As an aside, there is an unstated assumption that drinking water must be “pure” to be safe for human consumption. If a lot of, say, zinc or selenium, is bad for you, then even a small amount cannot be good for you. Wrong. A little bit of zinc and selenium are necessary for human life. Look it up: Zinc deficiency contributes to high blood pressure. Selenium deficiency contributes to Kashin-Beck disease, a weakening of the heart. Moreover, these elements exist naturally in the environment. If minute traces killed us, we’d all be dead.

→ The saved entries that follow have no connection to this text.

-- ==== Sys2Proof/Machine/Commands.lean ====
section
/-! DEFINITION. The meanings of the five command forms (44_commands.md R143 to R147): acceptance and
stage 1. Stages 2 to 4 are the micro-steps that follow (Machine/Fetch.lean). No form writes a result
register (R149). -/

namespace Sys2Proof.Machine

/-- A command form on port OP: a negative address is refused (R103), any other truncated (R68). -/
def commandForm (i : Instr) (op : OpName) (action : Byte) (set : Bool) (addr : Option Int)
    (extra : Extra) (s : State) : Host.Outcome State Fault Refusal :=
  onPort i (fun s =>
    if unsignedDomain (addrOperand addr) then
      .next (startForm op action set (addrOperand addr).toNat extra s)
    else .refused .negativeOperand) s

/-- `SETID(id, addr)`: the id's low 16 bits at `EXTRA_AT_NEWID`; a negative id is refused (R143,
D20). -/
def execSetId (id : Int) (addr : Option Int) (s : State) : Host.Outcome State Fault Refusal :=
  onPort (.setId id addr) (fun s =>
    if unsignedDomain id then
      commandForm (.setId id addr) .setId Config.actId true addr
        (newIdExtra s.params (hi8 id.toNat) (lo8 id.toNat)) s
    else .refused .negativeOperand) s

/-- `SETMODE(passive, addr)` (R144). -/
def execSetMode (passive : Bool) (addr : Option Int) (s : State) :
    Host.Outcome State Fault Refusal :=
  commandForm (.setMode passive addr) .setMode Config.actMode true addr
    (valueExtra s.params (boolByte passive)) s

/-- `SETSTATE(awake, addr)` (R145). -/
def execSetState (awake : Bool) (addr : Option Int) (s : State) :
    Host.Outcome State Fault Refusal :=
  commandForm (.setState awake addr) .setState Config.actState true addr
    (valueExtra s.params (boolByte awake)) s

/-- `SETINTERVAL(minutes, addr)`: the minutes are clamped to [0,30] before encoding (R146). -/
def execSetInterval (minutes : Int) (addr : Option Int) (s : State) :
    Host.Outcome State Fault Refusal :=
  commandForm (.setInterval minutes addr) .setInterval Config.actInterval true addr
    (valueExtra s.params (minutesByte minutes)) s

/-- `QUERY(addr)`: the one form with the set flag 0 (R147). -/
def execQuery (addr : Option Int) (s : State) : Host.Outcome State Fault Refusal :=
  commandForm (.query addr) .query Config.actQuery false addr Extra.zero s

end Sys2Proof.Machine
end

In any case, the purpose of the new EPA regulations is to replace the existing coal ash ponds with a safer system. The system proposed by Dominion in accord with the EPA regulations would do several things. First, it would de-water the coal ash. With the coal ash no longer be soaked in water, no more leaching of heavy metals would occur. Second, the EPA-approved approach would consolidate multiple coal ponds into a single pond at each site. And third, it would cap that single pond with a synthetic liner (topped with dirt and vegetation) to prevent rain water from seeping through and adding hydraulic pressure. Unlike the legacy regulations, the new regulations are designed to prevent leakage.

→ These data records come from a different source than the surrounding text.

-- ==== Sys2Proof/Tests/Slice0.lean ====
section
/-! SUPPORT. Tests of single steps on small states, each against a vector of spec/95_test_vectors.md or a
rule named in its comment, and for each obligation with hypotheses a state and operands that meet them
(named witness_…). -/

namespace Sys2Proof.Tests
open Sys2Proof.Machine

/-! Helpers. -/

/-- An inbound frame of zeros. -/
def zeroFrame : InFrame := ⟨0, 0, 0, 0, 0, 0, 0, 0, 0, 0⟩

/-- The decided parameters, with one value of each OPEN one, so that tests can be evaluated. -/
def loFirst : Params := { Config.params with pmOrder := .loFirst, fwReset := ⟨1, 2, 3⟩ }

/-- Parameters other than this hardware's: an offset at each end of the extra region, an action that has
no other reply, the first value byte. -/
def otherParams : Params where
  pmOrder := .hiFirst
  actFirmware := 0x09
  fwReset := ⟨1, 2, 3⟩
  extraAtValue := 14
  extraAtNewIdHi := 4
  extraAtNewIdLo := 14
  replyValueSel := 0

/-- An idle block: the values of R36, zeros where R36 says unspecified, nothing queued or held. -/
def idle : State where
  params := loFirst
  fb := zeroFrame
  tb := ⟨0, 0, 0, 0, Extra.zero, 0, 0, 0, 0⟩
  phase := .idle
  cmdBusy := false
  applied := false
  devid := 0xFFFF
  pm25 := 0
  pm10 := 0
  mode := 0
  power := 1
  interval := 0
  fw := ⟨0, 0, 0⟩
  rxq := []
  txq := []
  stage := .send
  latched := .drain
  held := []
  completions := []
  sent := []
  agenda := []
  later := .block
  draws := 1

/-- A field of the next state; none when there is no next state. -/
def after {α : Type} (o : Host.Outcome State Fault Refusal) (field : State → α) : Option α :=
  match o with
  | .next s => some (field s)
  | _ => none

/-- The refusal, if there is one. -/
def refusal (o : Host.Outcome State Fault Refusal) : Option Refusal :=
  match o with
  | .refused e => some e
  | _ => none

/-- The instruction a decoder reads; none when it rejects. -/
def read (d : Except Reject Instr) : Option Instr :=
  match d with
  | .ok i => some i
  | .error _ => none

/-- Why a decoder rejects. -/
def why (d : Except Reject Instr) : Option Reject :=
  match d with
  | .ok _ => none
  | .error e => some e

/-- The result an operation gives on port OP of the idle block. -/
def result (i : Instr) : Option (List Result) := after (exec i idle) (·.completions.map (·.result))

/-- `IN1` of 95_test_vectors.md. -/
def in1 : InFrame := ⟨0xAA, 0xC0, 0x64, 0x00, 0xC8, 0x00, 0x00, 0x00, 0x2C, 0xAB⟩
/-- `IN7`: `IN1` with a wrong checksum. -/
def in7 : InFrame := ⟨0xAA, 0xC0, 0x64, 0x00, 0xC8, 0x00, 0x00, 0x00, 0x2D, 0xAB⟩
/-- `IN8`: a Reply to Interval. -/
def in8 : InFrame := ⟨0xAA, 0xC5, 0x08, 0x01, 0x1E, 0x00, 0xA1, 0x60, 0x28, 0xAB⟩
/-- `IN14`: a right checksum under an unknown command-id. -/
def in14 : InFrame := ⟨0xAA, 0xC1, 0x01, 0x02, 0x03, 0x04, 0x05, 0x06, 0x15, 0xAB⟩
/-- Byte sequence of `E1`, the QUERY frame to 0xFFFF. -/
def e1 : List Byte :=
  [0xAA, 0xB4, 0x04, 0x00, 0, 0, 0, 0, 0, 0, 0, 0, 0, 0, 0, 0xFF, 0xFF, 0x02, 0xAB]
/-- The QUERY frame to 0xFFFF. -/
def queryFrame : CmdFrame := ⟨0xAA, 0xB4, 0x04, 0x00, Extra.zero, 0xFF, 0xFF, 0x02, 0xAB⟩

/-! Well-formedness: each check refuses an ill-formed term and accepts its boundary. -/

theorem test_wf_cmdInterval : (Instr.cmdInterval 0x1F 0).wf Config.params = false
    ∧ (Instr.cmdInterval 0x1E 0).wf Config.params = true := by decide
theorem test_wf_cmdAny : (Instr.cmdAny 0x04 false Extra.zero 0xFFFF).wf Config.params = false
    ∧ (Instr.cmdAny 0x08 true (valueExtra Config.params 0x1E) 0).wf Config.params = false
    ∧ (Instr.cmdAny 0x08 true (valueExtra Config.params 0x1F) 0).wf Config.params = true
    ∧ (Instr.cmdAny 0x02 false Extra.zero 0xFFFF).wf Config.params = true := by decide
theorem test_wf_inBadsum : (Instr.inBadsum 0xC0 0x64 0 0xC8 0 0 0x2C 0xAB).wf Config.params = false
    ∧ (Instr.inBadsum 0xC0 0x64 0 0xC8 0 0 0x2D 0xAB).wf Config.params = true := by decide
theorem test_wf_inReplyOther : (Instr.inReplyOther 0x07 0 0 0 0 0xAB).wf Config.params = false
    ∧ (Instr.inReplyOther 0x09 0 0 0 0 0xAB).wf Config.params = true := by decide
theorem test_wf_inUnknown : (Instr.inUnknown 0xC0 0 0 0 0 0 0xAB).wf Config.params = false
    ∧ (Instr.inUnknown 0xC5 0 0 0 0 0 0xAB).wf Config.params = false
    ∧ (Instr.inUnknown 0xC1 0 0 0 0 0 0xAB).wf Config.params = true := by decide
theorem test_wf_checksum : (Instr.checksum [1, 2, 3] 1 3).wf Config.params = false
    ∧ (Instr.checksum [1, 2, 3] (-1) 1).wf Config.params = false
    ∧ (Instr.checksum [1, 2, 3] 1 2).wf Config.params = true ∧ (Instr.checksum [] 1 0).wf Config.params = true := by decide
theorem test_wf_validate : (Instr.validate [1, 2, 3] 0 2).wf Config.params = false
    ∧ (Instr.validate [1, 2, 3] 1 0).wf Config.params = false ∧ (Instr.validate [1, 2, 3] (-1) 1).wf Config.params = false
    ∧ (Instr.validate [1, 2, 3] 0 1).wf Config.params = true := by decide
theorem test_wf_build : (Instr.build 4 false (-1) Extra.zero).wf Config.params = false
    ∧ (Instr.build 4 false 0 Extra.zero).wf Config.params = true := by decide
theorem test_wf_setId : (Instr.setId (-1) none).wf Config.params = false ∧ (Instr.setId 0 (some (-1))).wf Config.params = false
    ∧ (Instr.setId 0 none).wf Config.params = true := by decide
theorem test_wf_setMode : (Instr.setMode true (some (-1))).wf Config.params = false
    ∧ (Instr.setMode true none).wf Config.params = true := by decide
theorem test_wf_setState : (Instr.setState true (some (-1))).wf Config.params = false
    ∧ (Instr.setState true (some 0)).wf Config.params = true := by decide
theorem test_wf_setInterval : (Instr.setInterval 5 (some (-1))).wf Config.params = false
    ∧ (Instr.setInterval (-5) none).wf Config.params = true := by decide
theorem test_wf_query : (Instr.query (some (-1))).wf Config.params = false
    ∧ (Instr.query (some 0x12345)).wf Config.params = true := by decide

/-! Decoding: for each row a frame written out from the tables of R61, R62 and R80. -/

/-- E2. -/
theorem test_decode_cmdMode : read (decodeBytes Config.params
    [0xAA, 0xB4, 0x02, 0x01, 0x01, 0, 0, 0, 0, 0, 0, 0, 0, 0, 0, 0xFF, 0xFF, 0x02, 0xAB])
    = some (.cmdMode true 0xFFFF) := by decide
/-- E1. -/
theorem test_decode_cmdQuery : read (decodeBytes Config.params e1) = some (.cmdQuery 0xFFFF) := by decide
/-- E4. -/
theorem test_decode_cmdId : read (decodeBytes Config.params
    [0xAA, 0xB4, 0x05, 0x01, 0, 0, 0, 0, 0, 0, 0, 0, 0, 0xA0, 0x01, 0xA1, 0x60, 0xA8, 0xAB])
    = some (.cmdId 0xA001 0xA160) := by decide
/-- P9. -/
theorem test_decode_cmdState : read (decodeBytes Config.params
    [0xAA, 0xB4, 0x06, 0x01, 0x00, 0, 0, 0, 0, 0, 0, 0, 0, 0, 0, 0xFF, 0xFF, 0x05, 0xAB])
    = some (.cmdState false 0xFFFF) := by decide
/-- E3. -/
theorem test_decode_cmdInterval : read (decodeBytes Config.params
    [0xAA, 0xB4, 0x08, 0x01, 0x05, 0, 0, 0, 0, 0, 0, 0, 0, 0, 0, 0xA1, 0x60, 0x0F, 0xAB])
    = some (.cmdInterval 5 0xA160) := by decide
/-- E10: the Mode action with the set flag 0 is no `CMD.MODE`. -/
theorem test_decode_cmdAny : read (decodeBytes Config.params
    [0xAA, 0xB4, 0x02, 0x00, 0, 0, 0, 0, 0, 0, 0, 0, 0, 0, 0, 0xFF, 0xFF, 0x00, 0xAB])
    = some (.cmdAny 0x02 false Extra.zero 0xFFFF) := by decide
/-- A wrong byte 0, 1, 3, 17 or 18 is refused by its name (R61, R80). -/
theorem test_decode_cmd_rejects :
    why (decodeBytes Config.params (e1.set 0 0xAB)) = some .badHead
    ∧ why (decodeBytes Config.params (e1.set 1 0xC0)) = some .badCommand
    ∧ why (decodeBytes Config.params (e1.set 3 0x02)) = some .badSetFlag
    ∧ why (decodeBytes Config.params (e1.set 17 0x03)) = some .badChecksum
    ∧ why (decodeBytes Config.params (e1.set 18 0xAA)) = some .badTail
    ∧ why (decodeBytes Config.params (e1.take 18)) = some .badLength := by decide
/-- IN7. -/
theorem test_decode_inBadsum : read (decodeBytes Config.params
    [0xAA, 0xC0, 0x64, 0x00, 0xC8, 0x00, 0x00, 0x00, 0x2D, 0xAB])
    = some (.inBadsum 0xC0 0x64 0x00 0xC8 0x00 0x0000 0x2D 0xAB) := by decide
/-- IN2. -/
theorem test_decode_inData : read (decodeBytes Config.params
    [0xAA, 0xC0, 0xD4, 0x04, 0x3A, 0x0A, 0xA1, 0x60, 0x1D, 0xAB])
    = some (.inData 0xD4 0x04 0x3A 0x0A 0xA160 0xAB) := by decide
/-- IN9. -/
theorem test_decode_inReplyMode : read (decodeBytes Config.params
    [0xAA, 0xC5, 0x02, 0x01, 0x01, 0x00, 0xA1, 0x60, 0x05, 0xAB])
    = some (.inReplyMode 1 1 0 0xA160 0xAB) := by decide
/-- IN12. -/
theorem test_decode_inReplyId : read (decodeBytes Config.params
    [0xAA, 0xC5, 0x05, 0x00, 0x00, 0x00, 0xA0, 0x01, 0xA6, 0xAB])
    = some (.inReplyId 0 0 0 0xA001 0xAB) := by decide
/-- IN10. -/
theorem test_decode_inReplyState : read (decodeBytes Config.params
    [0xAA, 0xC5, 0x06, 0x01, 0x00, 0x00, 0xA1, 0x60, 0x08, 0xAB])
    = some (.inReplyState 1 0 0 0xA160 0xAB) := by decide
/-- IN11. -/
theorem test_decode_inReplyFirmware : read (decodeBytes Config.params
    [0xAA, 0xC5, 0x07, 0x0F, 0x07, 0x0A, 0xA1, 0x60, 0x28, 0xAB])
    = some (.inReplyFirmware 0x0F 0x07 0x0A 0xA160 0xAB) := by decide
/-- IN8. -/
theorem test_decode_inReplyInterval : read (decodeBytes Config.params
    [0xAA, 0xC5, 0x08, 0x01, 0x1E, 0x00, 0xA1, 0x60, 0x28, 0xAB])
    = some (.inReplyInterval 1 0x1E 0 0xA160 0xAB) := by decide
/-- IN13. -/
theorem test_decode_inReplyOther : read (decodeBytes Config.params
    [0xAA, 0xC5, 0x09, 0x01, 0x02, 0x03, 0xA1, 0x60, 0x10, 0xAB])
    = some (.inReplyOther 9 1 2 3 0xA160 0xAB) := by decide
/-- IN14. -/
theorem test_decode_inUnknown : read (decodeBytes Config.params
    [0xAA, 0xC1, 0x01, 0x02, 0x03, 0x04, 0x05, 0x06, 0x15, 0xAB])
    = some (.inUnknown 0xC1 1 2 3 4 0x0506 0xAB) := by decide
/-- Ten bytes without 0xAA in front are no frame of the table (R80). -/
theorem test_decode_in_rejects : why (decodeBytes Config.params
    [0x00, 0xC0, 0x64, 0x00, 0xC8, 0x00, 0x00, 0x00, 0x2C, 0xAB]) = some .badHead := by decide
/-- Byte 0 is the table word's bits 7..0 (E1 as a word). -/
theorem test_decodeTableWord : decodeTableWord 152 0xAB02FFFF00000000000000000000000004B4AA
    = some (.cmdQuery 0xFFFF) := by decide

The EPA-approved coal ash storage system bears no comparison to the existing system. Declaring that the EPA-approved system constitutes a threat to human health by citing flaws of the old system can most charitably be described as misinformation. The only argument I have seen that suggests “leakage” might conceivably occur is that groundwater might migrate through a small portion of the proposed Chesterfield storage pit, which intersects with the water table, allowing a small amount of heavy-metals leaching might occur. But no evidence has been presented to indicate that such “leakage” would have a measurable impact on nearby surface waters.
In other words, the deal struck by Richmond lawmakers has no rational basis. The politicians have been swayed by totally irrelevant information. I’m surprised that Dominion went along. But with all the other battles it’s fighting — most prominently, the Atlantic Coast Pipeline — I can conclude only that the utility decided to cut its losses and negotiate a deal that held it relatively harmless. Dominion has already written off several hundred millions in coal ash-related costs, and the deal fobs off another $1 billion to rate payers. While the utility undoubtedly will have to eat several hundred million dollars more, it likely can console itself that the losses will be more than offset by the 2018 rate freeze that gives its earnings an ample cushion to absorb setbacks like this.
As usual, rate payers will get the shaft. They’ll pay $1 billion for the dubious benefit of having coal ash placed in pits with synthetic liners on the top and underneath instead of pits with synthetic liners on top. I feel so much better now knowing that I can visit Dutch Gap every day of the year and rinse my dishes with river water without fear of toxic contamination.